EXERCISE PROMPT: Could you return only the lines that run from the line with "deriving DecidableEq, Repr" through the final line of the data, exactly as they stand?

[Records contained in a dataset]
_ _ _ _
-- ==== Sys2Proof/Machine/Command.lean ====
section
/-! DEFINITION. What XMF does with one word on the command port and with each other action of the host, and a run of
command words with what it shows (30_encoding.md R70 to R73, 70_reset_and_hazards.md R231, R241, R242). -/

namespace Sys2Proof.Machine

/-- Execute one command word: the command it encodes, or, for an undefined OP, E_ILL and nothing else (30_encoding.md
R73, 60_exceptions.md R201, R206). -/
def execWord (w : Word) (s : State) : Host.Outcome State Fault Refusal :=
  match decode w with
  | .ok i => exec i s
  | .error _ => .next (s.raise .ill)

/-- Take one action of the host (70_reset_and_hazards.md R242). While the reset input is asserted, a command word is not
executed and has no effect (R231). -/
def takeAction (a : HostAction) (s : State) : Host.Outcome State Fault Refusal :=
  match a with
  | .command w => if s.resetLine then .next s else execWord w s
  | .reset asserted => .next (s.driveReset asserted)
  | .sample => .next s.sample
  | .drain n => .next (s.drain n)

/-- Execute a list of commands, one after another (20_memory.md R57). -/
def execAll : List Instr → State → Host.Outcome State Fault Refusal
  | [], s => .next s
  | i :: rest, s =>
    match exec i s with
    | .next t => execAll rest t
    | .fault f => .fault f
    | .refused r => .refused r

/-- The observation of a run (70_reset_and_hazards.md R241): the state after the last command, the RDATA value after each
read command in order, and the bytes TXQ received. -/
structure Observation where
  final : State
  reads : List Word
  bytes : List Byte
deriving DecidableEq, Repr

/-- The word encodes a read command (10_state.md R32). -/
def isReadWord (w : Word) : Bool :=
  match decode w with
  | .ok i => i.isRead
  | .error _ => false

/-- Run a list of command words from a state, and observe it (70_reset_and_hazards.md R241; log 20). A run of XMF starts
at `State.reset`. -/
def observe : List Word → State → Host.Outcome Observation Fault Refusal
  | [], s => .next { final := s, reads := [], bytes := s.emitted }
  | w :: rest, s =>
    match execWord w s with
    | .next t =>
      match observe rest t with
      | .next o => .next { o with reads := if isReadWord w then t.rdata :: o.reads else o.reads }
      | .fault f => .fault f
      | .refused r => .refused r
    | .fault f => .fault f
    | .refused r => .refused r

end Sys2Proof.Machine
end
_ _ _ _
RESPONSE AREA:
deriving DecidableEq, Repr

/-- The word encodes a read command (10_state.md R32). -/
def isReadWord (w : Word) : Bool :=
  match decode w with
  | .ok i => i.isRead
  | .error _ => false

/-- Run a list of command words from a state, and observe it (70_reset_and_hazards.md R241; log 20). A run of XMF starts
at `State.reset`. -/
def observe : List Word → State → Host.Outcome Observation Fault Refusal
  | [], s => .next { final := s, reads := [], bytes := s.emitted }
  | w :: rest, s =>
    match execWord w s with
    | .next t =>
      match observe rest t with
      | .next o => .next { o with reads := if isReadWord w then t.rdata :: o.reads else o.reads }
      | .fault f => .fault f
      | .refused r => .refused r
    | .fault f => .fault f
    | .refused r => .refused r

end Sys2Proof.Machine
end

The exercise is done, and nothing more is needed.